This question is related to data extraction from NetCDF files (*.nc) to CSV, to be further used by researchers for other applications - statistical analysis along time series that are not array-like data. There are two alternatives for beginners in python, namely:
Script 1:
I need your help in extracting climate date from an nc file to csv using python. The data founder, namely Copernicus gives some advice in how to extract data from nc to csv using simple python script. However, I have some issues with OverflowError: int too big to convert
.
I will briefly describe the steps and provide all necessary info regarding data shape and content.
#this is for reading the .nc in the working folder
import glob
#this is reaquired ti read the netCDF4 data
from netCDF4 import Dataset
#required to read and write the csv files
import pandas as pd
#required for using the array functions
import numpy as np
from matplotlib.dates import num2date
data = Dataset('prAdjust_tmean.nc')
And data looks like this:
print(data)
<class 'netCDF4._netCDF4.Dataset'>
root group (NETCDF4 data model, file format HDF5):
CDI: Climate Data Interface version 1.8.2 (http://mpimet.mpg.de/cdi)
frequency: year
CDO: Climate Data Operators version 1.8.2 (http://mpimet.mpg.de/cdo)

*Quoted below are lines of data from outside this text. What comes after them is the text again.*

-- ==== Sys2Proof/Machine/Operands.lean ====
section
/-! DEFINITION. Operand forms (spec 00_scope.md R12 to R14, 30_encoding.md R73): limbs of a multi-limb value, runs of limbs, zero
extension, `clz64`, `siglimbs`, and the snapshot operands `SA`, `SB`, `SD` a command reads (10_state.md R35). -/

namespace Sys2Proof.Machine

/-- R12: limb `i` of a value, `X bits[64*i+63 : 64*i]`. -/
def limb {w : Nat} (x : BitVec w) (i : Nat) : Limb := x.extractLsb' (64 * i) 64

/-- The integer in the `count` limbs of `x` from limb `lo` up: `Σ x[lo+i] * 2^(64i)` (the window of 42_long_division.md R119). -/
def limbs {w : Nat} (x : BitVec w) (lo count : Nat) : Nat := x.toNat / 2 ^ (64 * lo) % 2 ^ (64 * count)

/-- `x` with its `count` limbs from limb `lo` up replaced by the integer `v`, `v < 2^(64*count)`; the other limbs keep their values. -/
def putLimbs {w : Nat} (x : BitVec w) (lo count : Nat) (v : Nat) : BitVec w :=
  BitVec.ofNat w (x.toNat % 2 ^ (64 * lo) + v * 2 ^ (64 * lo)
    + x.toNat / 2 ^ (64 * (lo + count)) * 2 ^ (64 * (lo + count)))

/-- `x` with limb `i` replaced by `v` (20_memory.md R56: that limb only). -/
def putLimb {w : Nat} (x : BitVec w) (i : Nat) (v : Limb) : BitVec w := putLimbs x i 1 v.toNat

/-- R12: the 256-bit value of four limbs, `X[0] + X[1]*2^64 + X[2]*2^128 + X[3]*2^192`. -/
def ofLimbs (x0 x1 x2 x3 : Limb) : Word := x3 ++ x2 ++ x1 ++ x0

/-- R73: a 64-bit value placed in a 256-bit register, limbs 1 to 3 zero ("construction from a 64-bit value"). -/
def ofLimb (x : Limb) : Word := x.setWidth 256

/-- R14: `is_odd(X)`, bit 0 is 1. -/
def isOdd (x : Word) : Bool := x.getLsbD 0

/-- R14: `clz64(x)` for a limb `x != 0`: the zero bits above its highest set bit. No rule applies it to 0. -/
def clz64 (x : Limb) : Nat := 63 - Nat.log2 x.toNat

/-- R14, 42_long_division.md R112: `siglimbs(X)`, found by scanning from the most significant limb: the index of the highest
non-zero limb plus one, and 0 for zero. -/
def siglimbs (x : Word) : Fin 5 :=
  if limb x 3 ≠ 0 then 4
  else if limb x 2 ≠ 0 then 3
  else if limb x 1 ≠ 0 then 2
  else if limb x 0 ≠ 0 then 1
  else 0

/-- R35: the snapshot `SA` of the command in flight. -/
def State.sa (s : State) : Word := s.flight.sa

/-- R35: the snapshot `SB` of the command in flight. -/
def State.sb (s : State) : Word := s.flight.sb

/-- R35: the snapshot `SD` of the command in flight. -/
def State.sd (s : State) : Limb := s.flight.sd

end Sys2Proof.Machine
end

creation_date: 2020-02-12T15:00:49ZCET+0100
Conventions: CF-1.6
institution_url: www.smhi.se
invar_platform_id: -
invar_rcm_model_driver: MPI-M-MPI-ESM-LR
time_coverage_start: 1971
time_coverage_end: 2000
domain: EUR-11
geospatial_lat_min: 23.942343
geospatial_lat_max: 72.641624
geospatial_lat_resolution: 0.04268074 degree
geospatial_lon_min: -35.034023
geospatial_lon_max: 73.937675
geospatial_lon_resolution: 0.009246826 degree
geospatial_bounds: -
NCO: netCDF Operators version 4.7.7 (Homepage = http://nco.sf.net, Code = http://github.com/nco/nco)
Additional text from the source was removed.